- [Data for the task]
/-- A steep whose runs are all complete reports DONE (05 R126), with the first outcome that concerned one array only. -/
def State.settleSteep (s : State) : State :=
  match s.steep with
  | none => s
  | some j =>
    let touched := (j.arrays.map fun a => a.array / 1024).eraseDups
    let open_ (h : Nat) : Bool := s.power h != 0 && (s.calState h == 2 || s.calState h == 3)
    if s.od 0x5025 0 0 ≠ 4 ∨ touched.any open_ = true then s
    else
      let s := ((s.setOd 0x5025 0 0 5).setOd 0x5025 0 1 j.worst).setOd 0x5025 0 7 ((s.elapsed - j.startAt) / 1000)
      { s with steep := none, staging := (0, 0) }.endCommand 0x5020 0 0 |>.raise { kind := .steep, path := pathDie 0 0, detail := j.worst }

/-- CALIBRATION_GROUP_DONE: the group's hearths are VALID, and the next group starts. -/
def execCalibrationGroupDone (s : State) : Host.Outcome State Fault Refusal :=
  .next (
    match s.calRun with
    | none => s
    | some r =>
      if r.phase ≠ 3 then s
      else
        let s := r.group.foldl (fun s h => ((s.setCal h 1 s.now).bump 0x2805 (h + 1) 3 1).calDone h) s
        let s := (s.nextGroup r).endCover
        let first (j : SteepJob) : SteepJob := { j with calFirst := j.calFirst.filter fun h => !r.group.contains h }
        { s with steep := s.steep.map first }.settleSteep)

/-- CALIBRATION_COVER_GRACE_EXPIRED: no cover within OD 0x2802 of the run falling due (R104). -/
def execCalibrationCoverGraceExpired (h : HearthId) (s : State) : Host.Outcome State Fault Refusal :=
  .next (
    let n := h.toNat
    if s.calState n = 2 ∧ s.cal n 43 = 0 ∧ s.cal n 41 + 1000000 * s.od 0x2802 0 0 ≤ s.elapsed then (s.setCal n 43 1).calRecord n true else s)

/-! ### Commands (OD 0x2800.01) -/

def State.applyCalibrate (l : List Nat) (s : State) : Nat × State :=
  if s.calRun.isSome then refuse codeBusy s else (0, l.foldl (fun s h => s.calDue h) s)

/-- CALIBRATE_MASKED (0x01): the hearths of OD 0x2800.02. -/
def execCalibrateMasked (rq : Requester) (s : State) : Host.Outcome State Fault Refusal :=
  .next (s.access rq .command 0x2800 1 [1] (State.applyCalibrate ((List.range 128).filter (s.mask 0x2800 2))))

/-- CALIBRATE_ALL (0x02). -/
def execCalibrateAll (rq : Requester) (s : State) : Host.Outcome State Fault Refusal :=
  .next (s.access rq .command 0x2800 1 [2] (State.applyCalibrate (List.range 128)))

/-! ### The calibration image (R105 to R107) -/

def calImageSize : Nat := 9441344
def blockAt (h : Nat) : Nat := 64 + 73760 * h

/-- A part's serial (OD 0x1000). -/
def State.serial (s : State) : Nat := s.od 0x1000 0 0

/-- Bytes with their CRC-32 behind them. -/
def sealed (b : List Byte) : List Byte := b ++ leBytes 4 (crc32 b)

def isSealed (b : List Byte) : Bool := leAt b (b.length - 4) 4 == crc32 (b.take (b.length - 4))
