-- ==== Sys2Proof/Machine/Twins.lean ====
section
/-! DEFINITION. Machine/Twins.lean: mirror records at the receiving side, shadow checks, declared failures and take-over, the tests of an
entry, spares and recovery, and the role commands (15_twins_topology.md R364 to R381). -/

namespace Sys2Proof.Machine

/-! ### Mirror records at a standby (R369, R377) -/

/-- A position that keeps a mirrored copy: it has a twin and is not in service. -/
def State.takesMirror (s : State) : Bool := s.twin.isSome && !s.inService

/-- A context record, made where it is missing. -/
def State.haveCtx (c tenant kvGen : Nat) (s : State) : State := if (s.ctx c).isNone then s.newCtx c tenant kvGen else s

/-- The frame of a page of a list; a free one of the stack where it has none. -/
def State.pageFrame (s : State) (l : PageList) (die n : Nat) : Option Nat := (l.frames.get none n).or (s.takeFrame die)

/-- Token slots of a page are written as another part has written them. Without a free frame the context is LOST here. -/
def State.mirrorSlots (die : Nat) (h : PageHdr) (entries : List KvSlot) (s : State) : State :=
  let c := h.ctx.toNat
  let s := s.haveCtx c h.tenant.toNat h.kvGen.toNat
  match s.ctx c with
  | none => s
  | some x =>
    let l := x.list h.layer.toNat h.head.toNat
    let n := h.first.toNat / 64
    match s.pageFrame l die n with
    | none => s.loseCtx c
    | some f =>
      let old : Page := (s.page f).getD { ctx := c, tenant := 0, layer := h.layer.toNat, head := h.head.toNat, first := 64 * n, kScale := 0,
                                          vScale := 0, kvGen := 0, state := 1, written := 0, slots := [] }
      let p := { old with tenant := h.tenant.toNat, kScale := h.kScale.toNat, vScale := h.vScale.toNat, kvGen := h.kvGen.toNat, state := h.state.toNat }
      let p := entries.foldl (fun p (e : KvSlot) => p.putSlot e.slot.toNat (e.k, e.v)) p
      let s := (s.setPage f p).modCtx c fun x => x.setList { l with die := die, frames := l.frames.put none n (some f) }
      entries.foldl (fun s e => if e.poison then s.poisonSlot f e.slot.toNat else s.cleanSlot f e.slot.toNat) s

/-- KV_ENTRY. -/
def execKvEntry (die : BitVec 1) (hdr : PageHdr) (entries : List KvSlot) (s : State) : Host.Outcome State Fault Refusal :=
  .next (if s.takesMirror then (s.mirrorSlots die.toNat hdr entries).relieve else s)

/-- KV_COMMIT; with a count of 0 the committed length is f (11 R272). -/
def execKvCommit (ctx : BitVec 32) (layer : BitVec 6) (head : BitVec 4) (f : BitVec 32) (m : BitVec 4) (nodes : List (BitVec 5)) (s : State) :
    Host.Outcome State Fault Refusal :=
  .next (
    let c := ctx.toNat
    if !s.takesMirror then s
    else if m = 0 then
      s.modCtx c fun x => { (x.setList { x.list layer.toNat head.toNat with committed := f.toNat }) with committed := f.toNat }
    else s.commitList c layer.toNat head.toNat f.toNat m.toNat (nodes.map (·.toNat)))

/-- A page list as another part holds it: pages it has dropped go, and it is committed as there (R369); a page that this part lacks comes
with its KV_ENTRY. -/
def State.editList (c : Nat) (e : ListEdit) (s : State) : State :=
  match s.ctx c with
  | none => s
  | some x =>
    let l := x.list e.layer.toNat e.head.toNat
    let keep := e.pages.map (·.toNat)
    let gone := l.frames.filterMap fun f => if keep.contains f.1 then none else f.2
    let s := gone.foldl (fun s f => { s with pages := s.pages.put none f none }) s
    s.modCtx c fun x => x.setList { l with die := e.die.toNat, committed := e.committed.toNat, frames := l.frames.filter fun f => keep.contains f.1 }

/-- A context record as another part holds it. A move to or from CELLAR each part makes for itself, and a context that this part has lost
stays LOST until its pages come (R285). -/
def State.editCtx (c : Nat) (e : ContextEdit) (s : State) : State :=
  let s := s.haveCtx c e.tenant.toNat e.kvGen.toNat
  let t := e.tier.toNat
  let stays := (s.ctx c).any fun x => x.tier == .cellar || x.tier == .lost
  let s := s.modCtx c fun x => { x with
    tenant := e.tenant.toNat, kvGen := e.kvGen.toNat, committed := e.committed.toNat,
    tier := if stays then x.tier else if t = 0 then .hot else if t = 1 then .warm else x.tier, since := s.elapsed }
  let s := e.lists.foldl (fun s l => s.editList c l) s
  if t < 2 && !stays then s.markPages c (t + 1) else s

/-- The answer of a part that cannot give its twin the copy of a context: a serving position, which has asked for it in vain, reports it LOST;
a standby says so to the serving position, and reports it LOST too where it holds nothing of it (11 R285). -/
def State.noCopy (c t tenant kvGen : Nat) (s : State) : State :=
  if s.inService then s.tierReport c 1
  else
    let s := s.mirrorTo 3 (lostBody c tenant kvGen) t
    if (s.ctx c).all fun x => x.tier == .lost then s.tierReport c 1 else s

/-- CONTEXT. A position whose context is LOST asks its twin for the copy so; a twin that has none answers with LOST (R377, 11 R285). -/
def execContext (ctx : BitVec 32) (c : ContextEdit) (s : State) : Host.Outcome State Fault Refusal :=
  .next (
    let n := ctx.toNat
    if c.tier = 3 then
      match s.twin, s.ctx n with
      | some t, some x =>
        let s := if x.tier = .hot ∨ x.tier = .warm then s.readCtx x else s
        match s.ctx n with
        | some y => if y.tier = .hot ∨ y.tier = .warm then s.mirrorTo 6 (s.copyBody n y) t else s.noCopy n t x.tenant x.kvGen
        | none => s
      | some t, none => s.noCopy n t c.tenant.toNat c.kvGen.toNat
      | none, _ => s
    else if s.takesMirror then s.editCtx n c else s)

/-- A sampler as a REQUEST record of the draft model's primary gives it. -/
def samplerOf (r : ReqMirror) : Sampler :=
  { mode := r.mode.toNat, miss := r.miss.toNat, left := r.fallback.toNat, steps := r.steps.toNat, accepted := r.accepted.toNat,
    classT := r.entry.cls == 2, root := (r.rest.head?).map (·.toNat), step := r.lastStep.toNat, m := r.m.toNat, nodes := r.nodes.map (·.toNat),
    gram := r.grammar.toNat }

/-- A REQUEST record: of request 0, a sampler's state, which the draft model's primary sends its twin and the admitting part (13 R328);
else a request of the admitting part, as its twin keeps it for a takeover, and as a serving part keeps it for its parameters: one record for
a context. -/
def State.mirrorRequest (r : ReqMirror) (s : State) : State :=
  if r.req = 0 then { s with samplers := s.samplers.put none r.ctx.toNat (some (samplerOf r)) }
  else if s.takesMirror then { s with mirrored := s.mirrored.put none r.req.toNat (some r) }
  else
    let l : Tab (Option ReqMirror) := s.mirrored.filter fun e => (e.2.map (·.ctx)) != some r.ctx
    { s with mirrored := l.put none r.req.toNat (some r) }

/-- REQUEST. -/
def execRequest (r : ReqMirror) (s : State) : Host.Outcome State Fault Refusal :=
  .next (if s.takesMirror || s.isAdmitting == (r.req == 0) then s.mirrorRequest r else s)

/-- STEP_DONE: every record of the step has been applied. -/
def execStepDone (step : BitVec 64) (s : State) : Host.Outcome State Fault Refusal :=
  .next (if s.takesMirror then s.modStep step.toNat fun r => { r with stepDone := true } else s)

/-- A context that this part has lost, or moved to CELLAR, makes room for the copy that comes whole. -/
def State.clearCopy (c : Nat) (s : State) : State :=
  match s.ctx c with
  | some x =>
    if x.tier = .hot ∨ x.tier = .warm then s
    else (s.freeFrames c).setCtx c { x with tier := .hot, lists := [], move := none, cellar := 0, cellarAt := 0, slotLen := 0 }
  | none => s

- [Aim of the exercise]
Restate the data verbatim through the "0 0 |>.raise" line.

- [Result for this exercise]
/-- A steep whose runs are all complete reports DONE (05 R126), with the first outcome that concerned one array only. -/
def State.settleSteep (s : State) : State :=
  match s.steep with
  | none => s
  | some j =>
    let touched := (j.arrays.map fun a => a.array / 1024).eraseDups
    let open_ (h : Nat) : Bool := s.power h != 0 && (s.calState h == 2 || s.calState h == 3)
    if s.od 0x5025 0 0 ≠ 4 ∨ touched.any open_ = true then s
    else
      let s := ((s.setOd 0x5025 0 0 5).setOd 0x5025 0 1 j.worst).setOd 0x5025 0 7 ((s.elapsed - j.startAt) / 1000)
      { s with steep := none, staging := (0, 0) }.endCommand 0x5020 0 0 |>.raise { kind := .steep, path := pathDie 0 0, detail := j.worst }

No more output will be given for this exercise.